Babenhausen - Hausarzt Abrar Mirza hatte für Samstag zu einem „offenen Impftag“ aufgerufen. Etwa vor einer Woche hatte er mitgeteilt 1000 Impfdosen bestellt zu haben. Damit wollte er am 12. Juni Impfwilligen ohne vorherige Registrierung den ersehnten Piks geben. Doch mit dem folgenden massiven Ansturm hatte der Arzt wohl nicht gerechnet.

Corona: Impfstoff-Mangel - bis zu 2.000 Menschen reisen zu „offenem Impftag“

Bereits zum Start der Coronavirus-Impfaktion am Samstagmorgen hatten sich vor der Praxis rund 1500 bis 2000 Menschen eingefunden, um sich eine Impfung abzuholen. Einige davon waren bereits am Vortag angereist und hatten vor der Praxis campiert. Die Impfwilligen kamen teils von weither. Viele seien aus dem Raum Aschaffenburg ins hessische Babenhausen (Landkreis Darmstadt-Dieburg) gefahren, selbst aus Köln reiste laut Mirza ein Patient zu der Impfaktion.
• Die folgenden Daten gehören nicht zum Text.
/-- R308, R393: what a thermal hold does to the groups that are not yet in pass 2; a group that is not taken up, of an
item that came during the hold, is no case of this. -/
def updHold (p : Nat) (s : State) : State :=
  ((s.parcel p).items.filter (fun i => i.kind == .update)).foldl (fun s i =>
    i.groups.foldl (fun s q =>
      match runOfGroup s p q.group with
      | none => s
      | some (_, r) =>
        match r.phase with
        | .wait | .pass1 | .norm => finishGroup p i.seq r.group .thermalHold 0 false s
        | _ => s) s) s

/-- R359, R380: the chunk of an offset in a moment region: element bytes first, then a scale byte for each 32 elements. -/
def momentChunk (g : List Byte) (o : Nat) : Nat :=
  min ((if o < gNp g then o else 32 * (o - gNp g)) / 4096) (chunkCount g - 1)

/-- R359, R373, R380: the regions of a group with their sizes, each with the chunk that an offset in it belongs to. Factors,
bitmap and ages are read before the first chunk and written with the last one (`wr`). -/
def chunkRegions (wr : Bool) (g : List Byte) : List (Nat × Nat × (Nat → Nat)) :=
  let elem (b w : Nat) : Nat × Nat × (Nat → Nat) := (b, w * gN g, fun o => o / w / 4096)
  let once : Nat → Nat := fun _ => if wr then chunkCount g - 1 else 0
  [elem (gWAddr g) (gWb g)] ++ (List.range (gNslots g)).map (fun k => elem (gSlotAddr g k) 2) ++
    (if gM1 g then [(gM1Addr g, 33 * gNp g / 32, momentChunk g)] else []) ++
    (if gM2Blocks g then [(gM2Addr g, 33 * gNp g / 32, momentChunk g)]
     else if gM2 g then [(gM2Addr g, 4 * (gRows g + gCols g), once)] else []) ++
    (if gSparse g then [(gSparseAddr g, agesAt g - gSparseAddr g + 2 * gRows g, once)] else [])

/-- R382: the address of a group's state for which a staging address stands in pass 2; any other address as it is. -/
def gSource (g : List Byte) (v : Nat) : Nat :=
  if gSharded g then
    match (gStagePairs g).find? (fun x => x.2 == v / 2 ^ 30) with
    | some x => x.1 * 2 ^ 30 + v % 2 ^ 30
    | none => v
  else v

/-- The open pass that covers an address of a slot: item, group run, and the chunk in which the address lies. -/
def updHit (wr : Bool) (s : State) (p slot a : Nat) : Option (Item × GroupRun × Nat) :=
  let hit (i : Item) (r : GroupRun) : Option Nat :=
    let g := (s.parcel p).group r.group
    let v := gSource g (slot * 2 ^ 30 + a % 2 ^ 30) / 256 * 256
    if (r.phase == .pass1 || r.phase == .pass2) && i.kind == .update then
      (chunkRegions wr g).findSome? (fun x =>
        if x.1 ≤ v + 255 && decide (v < x.1 + x.2.1) then some (x.2.2 (v - x.1)) else none)
    else none
  (s.parcel p).items.findSome? (fun i => i.groups.findSome? (fun r => (hit i r).map (fun k => (i, r, k))))

/-- R298, R313, R380, R386: a memory failure met by a burst of the engine at a package-physical address: the open pass
that covers it fails. `wr` says that the burst was a write. -/
def updFault (wr : Bool) (p slot a : Nat) (m : MRes) (s : State) : State :=
  let v := slot * 2 ^ 30 + a % 2 ^ 30
  match updHit wr s p slot a with
  | none => s
  | some (i, r, k) =>
    let ge := (s.parcel p).group r.group
    let tail := tenTail s p i.tenancy - 1
    let torn := r.phase == .pass2 && !gSharded ge
    let s := if torn then pass2Torn (whoOf p i) r k s else s
    finishMem p i r.group m v tail torn s

end Sys2Proof.Machine
end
Wartende vor einer Arztpraxis in Hessen, in der es einen offenen Impftag gibt.

Mit Erfolg: Dank einer Notfallreserve konnte Mirza bis zum Abend insgesamt 1200 Menschen impfen. Unter den Patienten seien vorwiegend jüngere Menschen unter 40 Jahren gewesen, die nach der Priorisierung bislang keine Chance auf eine Impfung hatten. Allen Menschen, die geduldig bis zum Schluss in der Warteschlange ausharrten, habe man noch eine Dosis des Impfstoffs von Johnson & Johnson verabreichen können, niemand von ihnen sei leer ausgegangen, heißt es. Ein Team aus sieben Leuten verabreichte die Impfungen und machte die Aktion möglich.
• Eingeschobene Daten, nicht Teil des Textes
-- ==== Sys2Proof/Machine/Tick.lean ====
section
/-! DEFINITION. The frame tick (01 R38 to R50) and the items of a parcel that is reset or released (11 R410). -/

namespace Sys2Proof.Machine

/-- R410: one item of a parcel that is reset or released. -/
def resetItem (p : Nat) (i : Item) (s : State) : State :=
  match i.kind with
  | .plan | .batch _ => failItem p i.seq { status := .parcelReset } 0 s
  | .update => updReset p i s
  | .coll => collFail p i.seq .parcelReset 0 0 false s

/-- R410, R536: in the frame head after a reset or release was accepted, every item completes with FAIL_PARCEL_RESET, in
order of admission. -/
def resetItems (p : Nat) (s : State) : State :=
  let x := s.parcel p
  if x.state == .resetting || x.state == .releasing then x.items.foldl (fun s i => resetItem p i s) s else s

/-- R38 to R42, R50, R260, R306, R307, R410, R425, R461, R517: FRAME_TICK. -/
def execFrameTick (s : State) : Host.Outcome State Fault Refusal :=
  if !s.power.good then .next s
  else
    let n := joinStretch s
    let per := s.time.period + n.getD 0
    let s := s.atCycle (per - 1)
    let s := overrunAtTick s
    let s := (liveParcels s).foldl (fun s p => frameCounts p (thermOverPlan p s)) s
    let s := (liveParcels s).foldl (fun s p => coarseTotals p s) s
    let s := fedCount s
    let s := { s with
      time := { s.time with
        postmark := (s.time.postmark + 1) % 2 ^ 64, cycle := 0, period := s.time.nextPeriod.getD s.time.period, nextPeriod := none,
        base := s.time.base + per },
      cores := s.cores.map (fun c => (c.1, rebaseCore per c.2)),
      parcels := s.parcels.map (fun x => (x.1, rebaseStreams per x.2)),
      store := { s.store with laneReplays := [] } }
    let s := datumAdopt (stretched n s)
    let s := tickPower ((List.range 12).foldl (fun s k => refreshFall k s) s)
    let s := sendTicks (fedQuiet s)
    fin ((liveParcels s).foldl (fun s p =>
      let s := resetItems p s
      let s := buildBatches p s
      failFenced p ((s.parcel p).items.length + 1) s) s)

end Sys2Proof.Machine
end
Corona: Ansturm auf „offenen Impftag“: Patienten campierten sogar vor der Praxis

Die Kleinstadt, die selbst nur rund 16.000 Einwohner hat, stellte der Andrang jedoch vor Schwierigkeiten. Schon morgens hatte Bürgermeister Dominik Stadler fast flehentlich dazu aufgerufen, nicht mehr nach Babenhausen anzureisen, da es im Stadtgebiet bereits zu erheblichen Verkehrseinschränkungen komme und keine Parkplätz mehr gebe.

Trotz der großen Menschenmenge verlief die Aktion jedoch friedlich und die Impfwilligen hielten sich an die geltenden Abstandsregelungen und die Maskenpflicht. Für eine weitere Aktion hat Mirza jedoch bereits einen anderen Ort im Kopf. Auf einem ehemaligen Kasernengelände würde es nach seinen Worten genügend Platz für einen zweiten „Impftag“ geben.
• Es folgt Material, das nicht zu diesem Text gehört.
-- ==== Sys2Proof/Machine/ZmiParcel.lean ====
section
/-! DEFINITION. Commands on parcels and tenancies (11 R394 to R421, 12 R448 to R464, 13 R483), the events that end
them, and the delivery of a sealed parcel's entries and replies (12 R460). -/

namespace Sys2Proof.Machine

/-- R483: CAPS_GET. -/
def cmdCapsGet : ZDo := fun tk _ _ _ s =>
  let st (k : Nat) : CState := (s.cmeta k).state
  let act := (List.range 224).filter (fun k => st k == .active || st k == .promoted)
  let res := (List.range 224).filter (fun k => st k == .reserve)
  let free := (List.range 48).filter (fun p => (s.parcel p).state == .free && (s.parcel p).work == .none)
  let fn := if tk.block == 64 then 0 else blockFn s tk.block
  reply tk .ok (pay [(act.length, 2), (res.length, 2), ((freeLots s).length, 2), (free.length, 1),
    (if tk.block == 64 then 0xFF else tk.block, 1), (fn, 1),
    (1 + 2 * b2n s.store.production + 4 * b2n s.fed.federated, 1), (0, 2), (s.time.period, 4), (s.store.svn, 4)]) s

/-- CAPS_GET. -/
def execCapsGet (r : ZReq) (s : State) : Host.Outcome State Fault Refusal := zRow 0x02 none cmdCapsGet r s

/-- R397: the tenancy descriptors of a request that are in use: position and descriptor. -/
def descsOf (b : List Byte) (o : Nat) : List (Nat × Tenancy) :=
  (List.range 8).filterMap (fun k =>
    let d := slice b (o + 16 * k) 16
    if le d 0 1 == 0xFF then none
    else some (k, { mailbox := le d 0 1, sliceEnd := le d 1 1, slice := le d 2 2, maxExtend := le d 4 2 }))

/-- Whether a list holds an element twice. -/
def hasDup (l : List Nat) : Bool := l.zipIdx.any (fun x => (l.take x.2).contains x.1)

/-- R319, R549: whether a second dead channel, a lost die or a lost hub link keeps every new parcel away. -/
def partLost (s : State) : Bool :=
  (List.range 8).any (fun (d : Nat) => (s.die d).lost) || (List.range 12).any (fun k =>
    let x := s.stack k
    x.unreachable || !x.unmapDue.isEmpty || !x.unmapped.isEmpty || bit ((tblGet s.store.folds k).getD 0) 30)

/-- R239, R407: the granules that a die gives a parcel: n in scratchpad mode from the lowest free upward, m in cache mode
from the highest free downward. -/
def pickGrans (s : State) (d n m : Nat) : List (Nat × Nat × Bool) :=
  let used := usedGrans s
  let free := (List.range 16).filter (fun g => !used.contains (d, g))
  let low := free.take n
  let high := (free.drop n).reverse.take m
  (List.range 16).filterMap (fun g => if low.contains g then some (d, g, false) else if high.contains g then some (d, g, true) else none)

/-- What a request for a parcel asks for. -/
structure Asked where
  quads : List Nat
  grans : List (Nat × Nat × Nat)
  tens : List (Nat × Tenancy)
  count : Nat
  slots : List (Nat × Bool × Nat)
  deriving DecidableEq, Repr

/-- R483: PARCEL_CREATE of form NEW as a request. -/
def askedNew (b : List Byte) : Asked :=
  { quads := bitsSet (le b 8 8) 48,
    grans := (List.range 8).map (fun d => (d, le b (16 + 2 * d) 1, le b (17 + 2 * d) 1)),
    tens := descsOf b 32, count := le b 1 1,
    slots := (List.range (le b 2 2)).flatMap (fun r =>
      let o := 160 + 8 * r
      (List.range (le b (o + 2) 2)).map (fun k => (le b o 2 + k, le b (o + 4) 1 == 1, le b (o + 5) 1))) }

/-- R406: NO_RESOURCE, as far as quads, cores and granules are concerned. -/
def noRoom (s : State) (a : Asked) : Bool :=
  let used := usedQuads s
  let ug := usedGrans s
  partLost s || a.quads.any (fun q => used.contains q || (quadCores s q).any (fun k => !coreUp s k))
    || a.grans.any (fun g => decide (((List.range 16).filter (fun k => !ug.contains (g.1, k))).length < g.2.1 + g.2.2))

/-- R406, R409: BAD_PARCEL. -/
def badAsk (s : State) (a : Asked) : Bool :=
  let bl := a.tens.map (fun t => t.2.mailbox)
  let used := usedBlocks s
  a.quads.isEmpty || a.grans.any (fun g => decide (0 < g.2.1 + g.2.2) && !a.quads.any (fun q => q / 6 == g.1))
    || bl.any (fun n => n == 0 || decide (63 < n) || used.contains n) || hasDup bl
    || decide (8 < a.count) || a.count != a.tens.length
    || a.slots.any (fun x => !(a.tens.map (·.1)).contains x.2.2 || decide (1024 ≤ x.1)) || hasDup (a.slots.map (·.1))

/-- R406 to R409: PARCEL_CREATE of form NEW: everything is held for the parcel; its entry stays FREE until every lot has
been written. -/
def cmdParcelCreateNew : ZDo := fun tk _ _ b s =>
  let a := askedNew b
  let id := (List.range 48).find? (fun p => (s.parcel p).state == .free && (s.parcel p).work == .none)
  let lots := (freeLots s).take a.slots.length
  if s.recovery then refuse tk .cadastreRecovery s
  else match id with
    | none => refuse tk .noResource s
    | some p =>
      if noRoom s a || lots.length < a.slots.length then refuse tk .noResource s
      else if badAsk s a then refuse tk .badParcel s
      else if s.power.drainOn then refuse tk .maintenance s
      else if s.power.holdOn then refuse tk .thermalHold s
      else
        let slots := sortBy (fun x y => decide (x.1 < y.1)) a.slots
        s.setParcel p {
          work := .creating tk, quads := a.quads,
          granules := a.grans.flatMap (fun g => pickGrans s g.1 g.2.1 g.2.2),
          tenancies := a.tens,
          lots := (slots.zip lots).map (fun x => (x.1.1, { lot := x.2, classA := x.1.2.1, owner := x.1.2.2 })) }

/-- PARCEL_CREATE of form NEW. -/
def execParcelCreateNew (r : ZReq) (s : State) : Host.Outcome State Fault Refusal := zRow 0x10 (some 0) cmdParcelCreateNew r s

/-- R238, R241: powers up the granules of a parcel: scratchpad-mode ones zero, cache-mode ones empty. -/
def powerGrans (p : Nat) (s : State) : State :=
  (s.parcel p).granules.foldl (fun s g =>
    let s := s.setGran (g.1, g.2.1) { owner := some p, cache := g.2.2 }
    if g.2.2 then s else zeroGran (g.1, g.2.1) s) s

/-- R238, R464: powers off the granules of a parcel. -/
def dropGrans (p : Nat) (s : State) : State :=
  (s.parcel p).granules.foldl (fun s g => zeroGran (g.1, g.2.1) (s.setGran (g.1, g.2.1) {})) s

/-- R404, R417, R420: the positions of the item rings of a tenancy's block become zero with its saved state. -/
def zeroRings (n : Nat) (s : State) : State :=
  s.modBlock n (fun b => { b with
    req := { b.req with head := 0, tail := 0 }, cpl := { b.cpl with head := 0, tail := 0 },
    dlr := { b.dlr with head := 0, tail := 0 } })

/-- R417: the 256 bytes of a tenancy's saved state; its ring positions live in its mailbox block. -/
def savedState (s : State) (p t : Nat) : List Byte :=
  let x := (s.parcel p).ten t
  let b := s.block x.mailbox
  pay [(b.req.head, 4), (b.req.tail, 4), (b.cpl.tail, 4), (b.cpl.head, 4), (b.dlr.tail, 4), (b.dlr.head, 4),
    (wrap32 x.nextSeq, 4), (x.surveyNext, 4), (b2n x.divHold, 2), (0, 6), (x.framesRun, 8), (x.overrun, 6),
    (x.switchesIn, 6)] ++ zeros 196

/-- R30, R32, R231, R238, R399, R404, R412, R467: a parcel becomes ACTIVE: cores, granules and scratchpads prepared, its
blocks bound, the lowest position in use running. -/
def parcelStarts (p created : Nat) (s : State) : State :=
  let x := s.parcel p
  let s := (x.inUse.map (fun t => (x.ten t).mailbox)).foldl (fun s n => zeroRings n (endSession n s)) s
  let cores := x.quads.flatMap (quadCores s)
  let s := s.modParcel p (fun x => { x with state := .active, work := .none, created := created, coreMap := cores })
  let s := cores.foldl (fun s k => zeroScratch k (clearHalves k s)) (powerGrans p s)
  beginSlice p ((x.inUse.head?).getD 0) s

/-- R231, R291, R408: PARCEL_CREATE_DONE: every lot of the new parcel is written. -/
def execParcelCreateDone (parcel : Nat) (s : State) : Host.Outcome State Fault Refusal :=
  match (s.parcel parcel).work with
  | .creating tk =>
    let s := ((s.parcel parcel).lots.map (fun e => e.2.lot)).foldl (fun s l => zeroLot l s) s
    fin (reply tk .ok (leBytes parcel 2) (cad (parcelStarts parcel s.time.postmark s)))
  | _ => .next s

/-- R403: a parcel entry (R396) as a request. -/
def askedEntry (e : List Byte) : Asked :=
  let gm := le e 32 16
  let gs := bitsSet (le e 16 16) 128
  { quads := bitsSet (le e 8 8) 48,
    grans := (List.range 8).map (fun d =>
      let own := gs.filter (fun g => g / 16 == d)
      (d, (own.filter (fun g => !bit gm g)).length, (own.filter (fun g => bit gm g)).length)),
    tens := descsOf e 64, count := (descsOf e 64).length,
    slots := (List.range 1024).filterMap (fun j =>
      let w := le e (512 + 4 * j) 4
      if bit w 31 then some (j, bit w 30, le e (4608 + j) 1) else none) }

/-- R384: exchanges the lots of state slots with those of their staging slots in a lot table. -/
def swapLots (slots : List (Nat × Nat × Nat × Nat)) (lots : Tbl LotEnt) : Tbl LotEnt :=
  slots.foldl (fun l k =>
    match tblGet l k.1, tblGet l k.2.2.1 with
    | some a, some b =>
      tblPut (tblPut l k.1 { a with lot := b.lot, classA := b.classA }) k.2.2.1 { b with lot := a.lot, classA := a.classA }
    | _, _ => l) lots

/-- R385, R403, R404: applies the journalled commits of a restored parcel whose slots hold the lots of the journal; the
others are discarded with a SEAL_ABORT event. -/
def restoreJournal (p : Nat) (old : List Journal) (s : State) : State :=
  (old.filter (fun j => j.decision == some true && !j.applied)).foldl (fun s j =>
    let x := s.parcel p
    let same := !j.slots.isEmpty && j.slots.all (fun k =>
      (tblGet x.lots k.1).any (fun e => e.lot == k.2.1) && (tblGet x.lots k.2.2.1).any (fun e => e.lot == k.2.2.2))
    if same then s.modParcel p (fun x => { x with lots := swapLots j.slots x.lots })
    else sealAbort p 0xFF 0xFFFFFFFF j.group j.t 5 s) s

/-- R403, R404: PARCEL_CREATE of form RESTORE. -/
def cmdParcelCreateRestore : ZDo := fun tk _ _ b s =>
  let e := b.drop 8
  let p := le e 0 2
  let a := askedEntry e
  let lots := (List.range 1024).filterMap (fun j =>
    let w := le e (512 + 4 * j) 4
    if bit w 31 then some (j, ({ lot := w % 1024, classA := bit w 30, owner := le e (4608 + j) 1 } : LotEnt)) else none)
  let gs := (bitsSet (le e 16 16) 128).map (fun g => (g / 16, g % 16, bit (le e 32 16) g))
  let ug := usedGrans s
  let ul := usedLots s
  if !s.recovery then refuse tk .busy s
  else if 48 ≤ p || le e 2 1 != 1 || le e 3 1 != 0 then refuse tk .badParcel s
  else if (s.parcel p).state != .free || noRoom s a || gs.any (fun g => ug.contains (g.1, g.2.1))
      || lots.any (fun l => ul.contains l.2.lot) || a.tens.any (fun t => (usedBlocks s).contains t.2.mailbox) then
    refuse tk .noResource s
  else if badAsk s a || lots.any (fun l => decide (744 ≤ l.2.lot)) then refuse tk .badParcel s
  else if s.power.drainOn then refuse tk .maintenance s
  else if s.power.holdOn then refuse tk .thermalHold s
  else
    let old := (s.parcel p).journal
    let s := s.setParcel p { quads := a.quads, granules := gs, tenancies := a.tens, lots := lots }
    let s := restoreJournal p old (parcelStarts p (le e 56 8) s)
    reply tk .ok (leBytes p 2) (cad s)

/-- PARCEL_CREATE of form RESTORE. -/
def execParcelCreateRestore (r : ZReq) (s : State) : Host.Outcome State Fault Refusal := zRow 0x10 (some 1) cmdParcelCreateRestore r s

/-- R402 to R404: PARCEL_CREATE of form RESTORE_DONE: recovery ends, every lot that no restored parcel names is zero, the
journals of parcels that were not restored are discarded. -/
def cmdParcelCreateRestoreDone : ZDo := fun tk _ _ _ s =>
  if !s.recovery then refuse tk .busy s
  else
    let s := (freeLots s).foldl (fun s l => zeroLot l s) s
    let s := ((List.range 48).filter (fun p => (s.parcel p).state == .free)).foldl (fun s p =>
      let old := (s.parcel p).journal
      let s := if (s.parcel p).work == .none then s.setParcel p {} else s
      (old.filter (fun j => j.decision == some true && !j.applied)).foldl (fun s j =>
        sealAbort p 0xFF 0xFFFFFFFF j.group j.t 5 s) s) s
    let s := recordM evCadastre 2 (pay [(2, 1), (0, 1)]) (stateEvent 3 0 { s with recovery := false })
    reply tk .ok (leBytes 0xFFFF 2) (cad s)

/-- PARCEL_CREATE of form RESTORE_DONE. -/
def execParcelCreateRestoreDone (r : ZReq) (s : State) : Host.Outcome State Fault Refusal :=
  zRow 0x10 (some 2) cmdParcelCreateRestoreDone r s

/-- R386, R571: whether a group of a parcel is VOTED or IN_DOUBT. -/
def sealOpen (s : State) (p : Nat) : Bool :=
  (s.parcel p).journal.any (fun j => j.decision.isNone) ||
    (s.parcel p).items.any (fun i => i.groups.any (fun r => r.phase == .voted || r.phase == .inDoubt))

/-- R449: a parcel in service whose every position in use has a PARCEL_SEAL pending becomes seal-pending. -/
def askSeal (p : Nat) (s : State) : State :=
  let x := s.parcel p
  if !x.sealPending && x.state == .active && !x.inUse.isEmpty && x.inUse.all (fun k => !(x.ten k).seals.isEmpty) then
    pushChange (.sealed p) (s.modParcel p (fun x => { x with sealPending := true }))
  else s

/-- R393, R453, R483: what PARCEL_DESTROY of either form checks, and what its acceptance does. -/
def destroyBegin (st : PState) (w : PWork) (tk : Ticket) (p : Nat) (s : State) : State :=
  let x := s.parcel p
  if x.state == .free || x.state == .releasing then refuse tk .badParcel s
  else if x.state == .resetting || sealOpen s p then refuse tk .busy s
  else
    let s := if x.sealPending then sealAnswer p .notPrivileged s else s
    let s := { s with changes := s.changes.filter (fun c => !(c.2.ofParcel p)) }
    cad (pushChange (if st == .releasing then .release p else .reset p) (s.modParcel p (fun x => { x with state := st, work := w })))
Eines zeigt die große Resonanz auf die Impfaktion laut Bürgermeister Stadler jedoch deutlich: „Wir brauchen endlich mehr Impfstoff.“ Sowohl Kommunen als auch Mediziner täten alles dafür, um der großen Nachfrage nachzukommen, also müssten auch die verantwortlichen Politiker dafür sorgen, dass mehr davon bereitgestellt werde. Die Impfaktion in Babenhausen war nicht die erste dieser Art. (chd mit dpa)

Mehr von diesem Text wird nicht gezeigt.